> **Problem requirements**:
Only the lines from the one containing "checks (R463). -/" through the one containing "if s.stage != 15" should be printed, exactly as they appear below, with both ends included.

Collected data
-- ==== Sys2Proof/Machine/Boot.lean ====
section
/-! DEFINITION. Checkpoint to the safe tier, loss of power, host reset, boot, recovery and attestation (R460-R466). -/
namespace Sys2Proof.Machine

/-- CKPTST. -/
def ckptSt : Nat := devReg 0x508
/-- CKPTST.STATE. -/
def State.ckptState (s : State) : Nat := s.regN ckptSt % 8
/-- Bytes of bonded DRAM, and where its image and the image header lie (R239, R460). -/
def dramTop : Nat := 0x003000000000
@[inherit_doc dramTop] def imgBase : Nat := 0x01C000000000
@[inherit_doc dramTop] def imgHead : Nat := 0x01F000000000

/-! ### Checkpoint (R460-R462) -/

/-- A checkpoint starts: issue stops device-wide (R461). -/
def State.ckptStart (s : State) (halt : Bool) (cause : Nat) : State :=
  { s with
    fw := { s.fw with ckptHalted := halt, ckptCut := false, ckptCause := cause }
    blocks := s.blocks.map fun (b : Block) => b.freeze .checkpoint }.setReg ckptSt (setField (s.reg ckptSt) 2 0 1)
/-- CKPT_HALT (R462). -/
def execCkptHalt (s : State) : Res := .next (if s.ckptState == 0 then s.ckptStart true 0 else s)
/-- CKPT_CONTINUE (R462). -/
def execCkptContinue (s : State) : Res := .next (if s.ckptState == 0 then s.ckptStart false 0 else s)
/-- CKPT_RESTORE (R462): only while the image is valid and no queue is enabled. -/
def execCkptRestore (s : State) : Res :=
  let enabled := (List.range 64).any fun c => (List.range 64).any fun q => bit (s.lqCtl c q) 0
  .next (if s.ckptState == 0 && bit (s.regN ckptSt) 3 && !enabled then s.setReg ckptSt (setField (s.reg ckptSt) 2 0 2) else s)
/-- CKPT_DISCARD (R462). -/
def execCkptDiscard (s : State) : Res :=
  .next (if s.ckptState == 0 then { s with mem := Mem.writeN s.mem (imgHead + 40) 0 8 }.setReg ckptSt (setField (s.reg ckptSt) 3 3 0) else s)
/-- Started work that a checkpoint waits for (R461). -/
def State.ckptBusy (s : State) : Bool :=
  (s.cores.any fun c => c.2.cq.any fun m => m.st != .queued) || (s.xreqs.any fun r => r.started) || !s.remOut.isEmpty
/-- CHECKPOINT_CUT (R461): started commands, requests and remote operations end where they stand. -/
def execCheckpointCut (s : State) : Res :=
  if s.ckptState != 1 || s.fw.ckptCut then notNow "CHECKPOINT_CUT"
  else
    let cmds := s.cores.flatMap fun c => c.2.cq.filter fun m => m.st != .queued
    let s1 := { s with
      fw := { s.fw with ckptCut := true }
      cores := s.cores.map fun (c : Nat × CoreSt) => (c.1, { c.2 with cq := c.2.cq.filter fun (m : Cmd) => m.st == CmdSt.queued })
      xreqs := s.xreqs.filter fun (r : XReq) => !r.started
      remOut := [] }
    let s2 := cmds.foldl (fun s m => s.opDone m.id m.cls none) s1
    let s3 := (s.xreqs.filter fun r => r.started).foldl (fun s r => if s.opBusy r.op then s else s.opDone r.op .xform none) s2
    .next (s.remOut.foldl (fun s o =>
      let s1 := if s.opBusy o.op then s else s.opDone o.op .remote none
      s1.modThread o.t fun th => { th with pend := th.pend.filter fun p => p.tag != o.tag }) s3)

/-- Memory whose image replaces the old one: bonded DRAM copied into the safe tier (R460). -/
def ckptCopy (m : Mem) : Mem :=
  (m.filter fun c => decide (c.1 < imgBase)) ++ ((m.filter fun c => decide (c.1 < dramTop)).map fun c => (imgBase + c.1, c.2)) ++
    m.filter fun c => decide (imgHead ≤ c.1)
/-- Memory whose bonded DRAM is the image's (R462). -/
def ckptBack (m : Mem) : Mem :=
  ((m.filter fun c => decide (imgBase ≤ c.1) && decide (c.1 < imgHead)).map fun c => (c.1 - imgBase, c.2)) ++ m.filter fun c => decide (dramTop ≤ c.1)

/-- What is left when every volatile part is reset: the capacity tier, host memory as the host has it, the firmware's flash and fuses, the device time, and
the model's own counters (R168, R329, R460). -/
def State.cold (s : State) : State :=
  { State.reset with
    mem := s.hostMem.foldl (fun m x => Mem.set m x.1 x.2) (s.mem.filter fun (c : Host.Cell) => decide (dramTop ≤ c.1))
    poison := s.poison.filter fun (k : Nat) => decide (dramTop / 64 ≤ k)
    fw := { s.fw with resetPend := false, ckptHalted := false, ckptCut := false, ckptCause := 0, droop := [], digest := [], key := [] }
    outs := s.outs, time := s.time, inputs := s.inputs, nextId := s.nextId, free := s.free }

/-- The image and its header are written (R460): magic, sequence, cause, DEVTIME, bytes, and VALID last; the magic is a free value. -/
def State.writeImage (s : State) (us : Nat) : State :=
  let seq := (bits (s.regN ckptSt) 31 8 + 1) % 2 ^ 24
  let f := s.freeN
  let put := fun (m : Mem) (k v : Nat) => Mem.writeN m (imgHead + 8 * k) v 8
  let m := put (put (put (put (put (put (ckptCopy s.mem) 0 (Config.freeDword f.1).toNat) 1 seq) 2 s.fw.ckptCause) 3 s.time) 4 dramTop) 5 1
  let bad := s.poison.filter fun k => decide (k < dramTop / 64)
  { f.2 with
    mem := m
    poison := (s.poison.filter fun k => decide (k < imgBase / 64) || decide (imgHead / 64 ≤ k)) ++ bad.map fun k => imgBase / 64 + k
    l2 := s.l2.map fun (l : Nat × L2Line) => (l.1, if paHost (512 * l.1) then l.2 else { l.2 with dirty := 0 }) }.setReg ckptSt (BitVec.ofNat 64 ((us % 2 ^ 32) <<< 32 + seq <<< 8 + 8))
/-- CHECKPOINT_COMPLETE can happen: nothing that started is left, or it has been cut. -/
def State.ckptDone (s : State) : Bool := s.ckptState == 1 && (s.fw.ckptCut || !s.ckptBusy)
/-- CHECKPOINT_COMPLETE (R460-R462): then the grids end, or their blocks resume; without power, or after a host reset, the device stops. -/
def execCheckpointComplete (us : Nat) (s : State) : Res :=
  if !s.ckptDone then notNow "CHECKPOINT_COMPLETE"
  else
    let s1 := s.writeImage us
    if !s.fw.power || s.fw.resetPend then .next s1.cold
    else if s.fw.ckptHalted then .next (s1.grids.foldl (fun s g =>
      s.modGrid g.id fun x => { x with status := if x.status == 0 then 1 else x.status, phase := if x.phase == .retiring then x.phase else .aborting }) s1)
    else .next (s1.blocks.foldl (fun s b =>
      if !b.why.contains .checkpoint then s
      else if b.why.any fun w => w == .roadblock || w == .debug || w == .dump then s.modBlock b.core b.slot fun b => { b with why := b.why.filter fun w => w != .checkpoint }
      else s.thaw b .checkpoint) s1)
/-- RESTORE_COMPLETE (R462). -/
def execRestoreComplete (s : State) : Res :=
  if s.ckptState != 2 then notNow "RESTORE_COMPLETE"
  else
    .next ({ s with
      mem := ckptBack s.mem
      poison := ((s.poison.filter fun k => decide (imgBase / 64 ≤ k) && decide (k < imgHead / 64)).map fun k => k - imgBase / 64) ++ s.poison.filter fun k => decide (dramTop / 64 ≤ k)
      l2 := s.l2.filter fun (l : Nat × L2Line) => decide (dramTop ≤ 512 * l.1) }.setReg ckptSt (setField (s.reg ckptSt) 2 0 0))

/-! ### Loss of power and host reset (R460, R462) -/

/-- MAIN_POWER_LOSS (R460, R462): a checkpoint that runs goes on as CMD 1; an armed device takes one; else the device stops. -/
def execMainPowerLoss (s : State) : Res :=
  let s1 := { s with fw := { s.fw with power := false } }
  if s.ckptState == 1 then .next { s1 with fw := { s1.fw with ckptHalted := true } }
  else if s.ckptState == 0 && bit (s.regN (devReg 0x500)) 8 then .next (s1.ckptStart true 1)
  else .next s1.cold
/-- HOST_RESET (R460, R462): a checkpoint is not stopped, and the device resets after it; else it resets now. -/
def execHostReset (s : State) : Res :=
  if s.ckptState == 1 then .next { s with fw := { s.fw with resetPend := true } } else .next s.cold

/-! ### Boot, recovery, attestation (R463, R464, R466) -/

/-- BOOTST. -/
def bootSt : Nat := devReg 0x700
/-- BOOTST.STAGE. -/
def State.stage (s : State) : Nat := s.regN bootSt % 16
/-- The boot ROM's checks (R463). -/
def State.imageOk (s : State) : Bool :=
  let d := sha3_512 s.fw.flash
  let k := Config.imageKey s.fw.flash
  Config.mldsaVerify k d (Config.imageSig s.fw.flash) && sha3_512 k == s.fw.keyDigest && decide (s.fw.minVersion ≤ Config.imageVersion s.fw.flash)
/-- BOOT (R463, R464, R466): one stage of the bring-up; the first, of a device that has main power again, verifies the firmware and derives the key;
the second reads the safe tier's header. The error code of a failure is a free value. -/
def execBoot (s : State) : Res :=
  match s.stage with
  | 0 =>
    if s.imageOk then
      let d := sha3_512 s.fw.flash
      .next ({ s with fw := { s.fw with power := true, digest := d, key := Config.deriveKey s.fw.secret d } }.setReg bootSt 1)
    else
      let f := s.freeN
      .next ({ f.2 with fw := { s.fw with power := true } }.setReg bootSt (BitVec.ofNat 64 (15 + (Config.freeByte f.1).toNat <<< 8)))
  | 1 =>
    let ok := Mem.readN s.mem (imgHead + 40) 8 != 0
    .next ((s.setReg bootSt 2).setReg ckptSt (if ok then BitVec.ofNat 64 (Mem.readN s.mem (imgHead + 8) 3 <<< 8 + 8) else 0))
  | 2 => .next (s.setReg bootSt 3)
  | _ => notNow "BOOT"
/-- RECOVERY_IMAGE_WRITE (R463, R466): in recovery, a new image, and the boot ROM starts again. -/
def execRecoveryImageWrite (img : List Byte) (s : State) : Res :=
  if s.stage != 15 then notNow "RECOVERY_IMAGE_WRITE" else .next ({ s with fw := { s.fw with flash := img } }.setReg bootSt 0)
/-- The measurement of an index (R464). -/
def State.measure (s : State) (index : Nat) : Option (List Byte) :=
  let regs := fun (o n : Nat) => (List.range n).flatMap fun k => leBytes (s.regN (devReg (o + 8 * k))) 8
  match index with
  | 1 => some (leBytes s.fw.romVersion 8)
  | 2 => some s.fw.digest
  | 3 => some (leBytes s.fw.minVersion 8)
  | 4 => some (regs 0x100 64 ++ regs 8 16 ++ regs 0x380 16 ++ regs 0x400 1)
  | _ => none
/-- SPDM_MEASUREMENT (R464): a report signed with the device identity key, once the firmware runs. -/
def execSpdmMeasurement (index : Nat) (s : State) : Res :=
  match s.measure index with
  | none => notNow "SPDM_MEASUREMENT"
  | some d =>
    if s.stage == 0 || s.stage == 15 then notNow "SPDM_MEASUREMENT"
    else .next { s with outs := s.outs ++ [.spdm index d (Config.mldsaSign s.fw.key (leBytes index 8 ++ d))] }

end Sys2Proof.Machine
end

> **Exercise result**:
/-- The boot ROM's checks (R463). -/
def State.imageOk (s : State) : Bool :=
  let d := sha3_512 s.fw.flash
  let k := Config.imageKey s.fw.flash
  Config.mldsaVerify k d (Config.imageSig s.fw.flash) && sha3_512 k == s.fw.keyDigest && decide (s.fw.minVersion ≤ Config.imageVersion s.fw.flash)
/-- BOOT (R463, R464, R466): one stage of the bring-up; the first, of a device that has main power again, verifies the firmware and derives the key;
the second reads the safe tier's header. The error code of a failure is a free value. -/
def execBoot (s : State) : Res :=
  match s.stage with
  | 0 =>
    if s.imageOk then
      let d := sha3_512 s.fw.flash
      .next ({ s with fw := { s.fw with power := true, digest := d, key := Config.deriveKey s.fw.secret d } }.setReg bootSt 1)
    else
      let f := s.freeN
      .next ({ f.2 with fw := { s.fw with power := true } }.setReg bootSt (BitVec.ofNat 64 (15 + (Config.freeByte f.1).toNat <<< 8)))
  | 1 =>
    let ok := Mem.readN s.mem (imgHead + 40) 8 != 0
    .next ((s.setReg bootSt 2).setReg ckptSt (if ok then BitVec.ofNat 64 (Mem.readN s.mem (imgHead + 8) 3 <<< 8 + 8) else 0))
  | 2 => .next (s.setReg bootSt 3)
  | _ => notNow "BOOT"
/-- RECOVERY_IMAGE_WRITE (R463, R466): in recovery, a new image, and the boot ROM starts again. -/
def execRecoveryImageWrite (img : List Byte) (s : State) : Res :=
  if s.stage != 15 then notNow "RECOVERY_IMAGE_WRITE" else .next ({ s with fw := { s.fw with flash := img } }.setReg bootSt 0)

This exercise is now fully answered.